Popular Missions, intensive two-week parish evangelization according to the method of St. Alphonsus of Liguori: “In response to the Bishops' requests, the In-stitute can accept to help in parishes, preferably in missionary areas or those in most need” (cf. Const., 173).

The Spiritual Exercises of St. Ignatius of Loyola, assisting our priests in the work of offering this retreat as a spiritual apostolate to the laity. The principal goal is to teach how to overcome oneself and direct one's life according to God’s will. For more information on spiritual exercises visit www.ivespiritualexercises.org.

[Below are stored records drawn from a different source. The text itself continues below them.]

/-- Settles O56: an accepted text is six groups with one separator, and the value is that of their digits. -/
theorem parseMacGrammar : Obligations.ParseMacGrammar := by
  refine ⟨hexDigit_eq_some_iff, fun text m => parseMac_eq_some_iff.trans ⟨?accepted, ?grammar⟩⟩
  case accepted =>
    rintro ⟨sep, gs, hsep, hgs, hlen, hm⟩
    obtain ⟨ps, -, rfl, hps⟩ := macGroups_eq_some_iff.1 hgs
    match gs, hlen with
    | [_, _, _, _, _, _], _ =>
      rw [mac_eq_iff m (groups_lt hps)] at hm
      match ps, hps with
      | _, .cons ⟨x0, y0, hx0, hy0, e0⟩ (.cons ⟨x1, y1, hx1, hy1, e1⟩ (.cons ⟨x2, y2, hx2, hy2, e2⟩
          (.cons ⟨x3, y3, hx3, hy3, e3⟩ (.cons ⟨x4, y4, hx4, hy4, e4⟩ (.cons ⟨x5, y5, hx5, hy5, e5⟩ .nil))))) =>
        subst e0 e1 e2 e3 e4 e5
        exact ⟨sep, _, _, _, _, _, _, ![x0, x1, x2, x3, x4, x5], ![y0, y1, y2, y3, y4, y5], hsep, rfl,
          ⟨hx0, hy0, hx1, hy1, hx2, hy2, hx3, hy3, hx4, hy4, hx5, hy5⟩, hm⟩
  case grammar =>
    rintro ⟨sep, a, b, c, d, e, f, x, y, hsep, rfl,
      ⟨hx0, hy0, hx1, hy1, hx2, hy2, hx3, hy3, hx4, hy4, hx5, hy5⟩, hm⟩
    have hps : List.Forall₂ isGroup [a, b, c, d, e, f] [x 0 * 16 + y 0, x 1 * 16 + y 1, x 2 * 16 + y 2,
        x 3 * 16 + y 3, x 4 * 16 + y 4, x 5 * 16 + y 5] :=
      .cons ⟨_, _, hx0, hy0, rfl⟩ <| .cons ⟨_, _, hx1, hy1, rfl⟩ <| .cons ⟨_, _, hx2, hy2, rfl⟩ <|
      .cons ⟨_, _, hx3, hy3, rfl⟩ <| .cons ⟨_, _, hx4, hy4, rfl⟩ <| .cons ⟨_, _, hx5, hy5, rfl⟩ .nil
    exact ⟨sep, _, hsep, macGroups_macText (List.cons_ne_nil _ _) hps, rfl, (mac_eq_iff m (groups_lt hps)).2 hm⟩

end Sys2Proof.Machine
end

section
/-!
SUPPORT. The Host's acts that come from the invocation surface (30_encoding.md R112, R114; 60_exceptions.md R191): how an
invocation is expanded, what a rejected word drops, and the polling that ends in the report.
-/

namespace Sys2Proof.Machine

open Sys2Proof.Claims

/-! ### The expansion -/

theorem step_txgen_ok {s : State} {udp : Bool} {args : List (List Char)} {rest : List HostAct} {ws : List Word64}
    (hq : s.hostq = .txgen udp args :: rest) (h : expandInvocation udp args = .ok ws) :
    step s = .next { s with hostq := ws.map .invoked ++ .await :: rest } := by
  rw [step_cons hq, hostAct, h]

theorem step_txgen_error {s : State} {udp : Bool} {args : List (List Char)} {rest : List HostAct} {e : HostOutcome}
    (hq : s.hostq = .txgen udp args :: rest) (h : expandInvocation udp args = .error e) :
    step s = .next { s with hostq := rest, hostOut := some e } := by
  rw [step_cons hq, hostAct, h]

theorem expandInvocation_few {udp : Bool} {args : List (List Char)} (h : args.length < 7) :
    expandInvocation udp args = .error .usage := by
  unfold expandInvocation
  split
  case h_3 => rfl
  all_goals simp at h

/-- Seven operands, or eight with the payload size, are the ones that are read. -/
theorem expandInvocation_operands (udp : Bool) (iface dst src vlan classes pps duration : List Char)
    {more : List (List Char)} (h : more.length ≤ 1) :
    expandInvocation udp (iface :: dst :: src :: vlan :: classes :: pps :: duration :: more) =
      readInvocation udp dst src vlan classes pps duration more.head? := by
  match more, h with
  | [], _ => rfl
  | [_], _ => rfl

theorem readInvocation_badMac {dst src : List Char} (h : parseMac dst = none ∨ parseMac src = none) (udp : Bool)
    (vlan classes pps duration : List Char) (psize : Option (List Char)) :
    readInvocation udp dst src vlan classes pps duration psize = .error .construction := by
  unfold readInvocation
  obtain h | h := h
  · rw [h]
  · rw [h]
    cases parseMac dst <;> rfl

theorem expansion_eq_invocationWords (udp : Bool) (dst src : Mac) (vlan : BitVec 48) (psize : Option (BitVec 48))
    (classes : List (BitVec 48)) (pps duration : BitVec 48) :
    expansion udp dst src vlan psize classes pps duration = invocationWords udp dst src vlan psize classes pps duration := by
  cases psize <;> rfl

theorem readInvocation_ok {udp : Bool} {dst src vlan classes pps duration : List Char} {psize : Option (List Char)}
    {d c : Mac} {v p t : BitVec 48} {cs : List (BitVec 48)} {n : Option (BitVec 48)}
    (hd : parseMac dst = some d) (hc : parseMac src = some c) (hv : parseArg vlan = some v)
    (hcs : parseClasses classes = some cs) (hp : parseArg pps = some p) (ht : parseArg duration = some t)
    (hn : psize.map parseArg = n.map some) :
    readInvocation udp dst src vlan classes pps duration psize = .ok (invocationWords udp d c v n cs p t) := by
  rw [← expansion_eq_invocationWords, readInvocation, hd, hc, hv, hcs, hp, ht, hn]
  cases n <;> rfl

/-- Settles O57: each kind of invocation has its lemma about `expandInvocation`, and the step issues what that answers. -/
theorem invocationExpands : Obligations.InvocationExpands := by
  intro udp s rest args hq
  refine ⟨fun h => step_txgen_error hq (expandInvocation_few h), ?_⟩
  rintro iface dst src vlan classes pps duration more rfl hmore
  have hexpand := expandInvocation_operands udp iface dst src vlan classes pps duration hmore
  refine ⟨fun h => step_txgen_error hq (hexpand.trans (readInvocation_badMac h ..)), ?_⟩
  intro d c v cs p t psize hd hc hv hcs hp ht hpsize
  have hn : more.head?.map parseArg = psize.map some := by
    obtain ⟨rfl, rfl⟩ | ⟨n, hn, rfl⟩ := hpsize
    · rfl
    · rw [← List.head?_map, hn]
      rfl
  exact step_txgen_ok hq (hexpand.trans (readInvocation_ok hd hc hv hcs hp ht hn))

/-! ### The end of an invocation -/

theorem dropInvocation_append (ws : List Word64) (rest : List HostAct) :
    dropInvocation (ws.map .invoked ++ .await :: rest) = rest := by
  induction ws with
  | nil => rfl
  | cons w ws ih => exact ih

theorem afterInvoked_rejected (code : BitVec 8) (s : State) :
    afterInvoked (rejected code s) =
      rejected code { s with hostq := dropInvocation s.hostq, hostOut := some (.rejected code) } := rfl

theorem step_invoked_rejected {s : State} {w : Word64} {q : List HostAct} {code : BitVec 8}
    (hq : s.hostq = .invoked w :: q)
    (h : runWord w { s with hostq := q } = .next (rejected code { s with hostq := q })) :
    step s = .next (rejected code { s with hostq := dropInvocation q, hostOut := some (.rejected code) }) := by
  rw [step_cons hq, hostAct, h]
  exact congrArg _ (afterInvoked_rejected code _)

/-- `RD STATUS`, the poll of R112. -/
theorem runWord_rdStatus (s : State) : runWord (commandWord 0x20 0) s = .next (answered (statusWord s) s) :=
  (runWord_instr (decode_word_rd 0 0)).trans (exec_rd_value rfl rfl)

theorem step_await_done {s : State} {rest : List HostAct} (hq : s.hostq = .await :: rest) (hs : s.state = .done) :
    step s = .next (answered (statusWord s) { s with hostq := rest, hostOut := some (.report (reportOf s)) }) := by
  rw [step_cons hq, hostAct, if_pos hs, runWord_rdStatus]
  rfl

theorem step_await_wait {s : State} {rest : List HostAct} (hq : s.hostq = .await :: rest) (hs : s.state ≠ .done) :
    step s = advance s := by
  rw [step_cons hq, hostAct, if_neg hs, ← hq]

/-- Settles O58: a reject drops the invocation up to its polling act; in DONE that act reads STATUS and takes the report. -/
theorem hostStopsOnReject : Obligations.HostStopsOnReject := by
  refine ⟨fun s w ws rest code hq h => ?rejects, fun s rest hq hs => ?reports, fun s rest => step_await_wait⟩
  case rejects => rw [step_invoked_rejected hq h, dropInvocation_append]
  case reports =>
    exact ⟨reportOf s, step_await_done hq hs, rfl, rfl, rfl, rfl, rfl, rfl, exec_rd_value rfl rfl⟩

end Sys2Proof.Machine
end

section
/-!
SUPPORT. The configuration commands and RDFB (40_config_commands.md R120 to R128, R131). Each command's word decodes to it; its
checks (30_encoding.md R104) come first, and what passes them is answered.
-/

namespace Sys2Proof.Machine

open Sys2Proof.Claims

/-! ### Registers written outside RUN (R120 to R125, R127, R128) -/

/-- A command outside RUN whose operand is in range goes on to its effect. -/
theorem unlessBusy_check_of {s : State} {ok : Bool} {r : Reason} {f : Result} (hs : s.state ≠ .run) (h : ok = true) :
    unlessBusy s (check ok r s f) = f :=
  (unlessBusy_free hs).trans (check_of h)

/-- Settles O1: SETDST has no check but BUSY. -/
theorem setdstStoresMac : Obligations.SetdstStoresMac :=
  fun mac _ => ⟨decodeOfEncode (.setdst mac), unlessBusy_free, unlessBusy_run⟩

/-- Settles O2: SETSRC has no check but BUSY. -/
theorem setsrcStoresMac : Obligations.SetsrcStoresMac :=
  fun mac _ => ⟨decodeOfEncode (.setsrc mac), unlessBusy_free, unlessBusy_run⟩

/-- Settles O3: SETVLAN has no check but BUSY; the decoder splits the operand into the bits kept and the bits dropped. -/
theorem setvlanKeepsTwelveBits : Obligations.SetvlanKeepsTwelveBits :=
  fun hi vid _ => ⟨decodeOfEncode (.setvlan hi vid), unlessBusy_free, unlessBusy_run⟩

/-- Settles O4: the one operand check is on the bits above bit 0. -/
theorem setprofStoresProfile : Obligations.SetprofStoresProfile := by
  refine fun mbz prof s => ⟨decodeOfEncode (.setprof mbz prof), fun hs h => ?stores, fun hs h => ?rejects, unlessBusy_run⟩
  case stores => exact unlessBusy_check_of hs (beq_iff_eq.2 h)
  case rejects => exact exec_oprange (beq_eq_false_iff_ne.2 h) (.inr hs)

/-- Settles O5: the higher operand bits are checked first, then the size against PAYLOAD_MAX. -/
theorem setpsizeStoresSize : Obligations.SetpsizeStoresSize := by
  refine fun mbz n s => ⟨decodeOfEncode (.setpsize mbz n), fun hs h hn => ?stores, fun hs h => ?rejects, unlessBusy_run⟩
  case stores => exact (unlessBusy_check_of hs (beq_iff_eq.2 h)).trans (check_of (decide_eq_true hn))
  case rejects =>
    have hbad : (Instr.setpsize mbz n).wellFormed s.par = false := by
      simpa [Instr.wellFormed, imp_iff_not_or] using h
    exact exec_oprange hbad (.inr hs)

/-- Settles O6: the operand must be 0, and only TCCNT is written. -/
theorem tcclrEmptiesList : Obligations.TcclrEmptiesList := by
  refine fun mbz s => ⟨decodeOfEncode (.tcclr mbz), fun hs h => ?clears, fun hs h => ?rejects, unlessBusy_run⟩
  case clears => exact unlessBusy_check_of hs (beq_iff_eq.2 h)
  case rejects => exact exec_oprange (beq_eq_false_iff_ne.2 h) (.inr hs)

/-- Settles O8: the higher operand bits are checked first, then the rate against 0. -/
theorem setppsStoresRate : Obligations.SetppsStoresRate := by
  refine fun mbz rate s => ⟨decodeOfEncode (.setpps mbz rate), fun hs h hr => ?stores, fun hs h => ?rejects, unlessBusy_run⟩
  case stores => exact (unlessBusy_check_of hs (beq_iff_eq.2 h)).trans (check_of (bne_iff_ne.2 hr))
  case rejects =>
    have hbad : (Instr.setpps mbz rate).wellFormed s.par = false := by
      simpa [Instr.wellFormed, imp_iff_not_or] using h
    exact exec_oprange hbad (.inr hs)

/-- Settles O9: the one operand check is on the bits above bit 31; every duration passes. -/
theorem setdurStoresDuration : Obligations.SetdurStoresDuration := by
  refine fun mbz seconds s =>
    ⟨decodeOfEncode (.setdur mbz seconds), fun hs h => ?stores, fun hs h => ?rejects, unlessBusy_run⟩
  case stores => exact unlessBusy_check_of hs (beq_iff_eq.2 h)
  case rejects => exact exec_oprange (beq_eq_false_iff_ne.2 h) (.inr hs)
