-- ==== Sys2Proof/Word.lean ====
section
/-! DEFINITION. The plain word types of the block: bytes, and the value of a dictionary object (R517). -/

namespace Sys2Proof

/-- One byte of a message, a frame or an OCTETS object. -/
abbrev Byte := BitVec 8

/-- The value of a dictionary object (R517): a number held as its bits (BOOL, U8 to U64, I16 to I64 in two's complement,
F32 and F64 as their IEEE 754 patterns, T96 and GAT under R9), or a byte string (OCTETS, STRING without its length, DOMAIN). -/
inductive Val where
  | num (bits : Nat)
  | oct (bytes : List Byte)
deriving DecidableEq, Repr

/-- The bits of a numeric value; 0 for a byte string. -/
def Val.bits : Val → Nat
  | .num n => n
  | .oct _ => 0

/-- The bytes of a byte-string value; none for a number. -/
def Val.bytes : Val → List Byte
  | .num _ => []
  | .oct b => b

end Sys2Proof
end

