-- ==== Sys2Proof/Decode.lean ====
section
/-! DEFINITION. No row of the opcode table gives bits: a command arrives as an occurrence, not as a word. -/

namespace Sys2Proof

/-- The command a word spells by the table's bits: the table gives no row bits, so no word spells one. -/
def decodeTableWord (_nbits _w : Nat) : Option Instr := none

end Sys2Proof
end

Parish work and sacristy work with the intention of promoting the solemnity of the celebration of the Sunday Liturgy.

Teaching in elementary schools, secondary schools, and catechism programs.

Assisting in Theological and Philosophical Publications, including English and Spanish texts of IVE Press (www.ivepress.org), and through participation in the Fr. Cornelio Fabro Cultural Project (www.corneliofabro.org).

Working in Youth Ministry: pilgrimages, Annual IVE Youth Day, campus ministry, lay volunteer opportunities and World Youth Day.

Works of Mercy: orphanages, homes for disabled children and youth, homes for the elderly, work in hospitals and nursing homes, and pro-life counseling and education.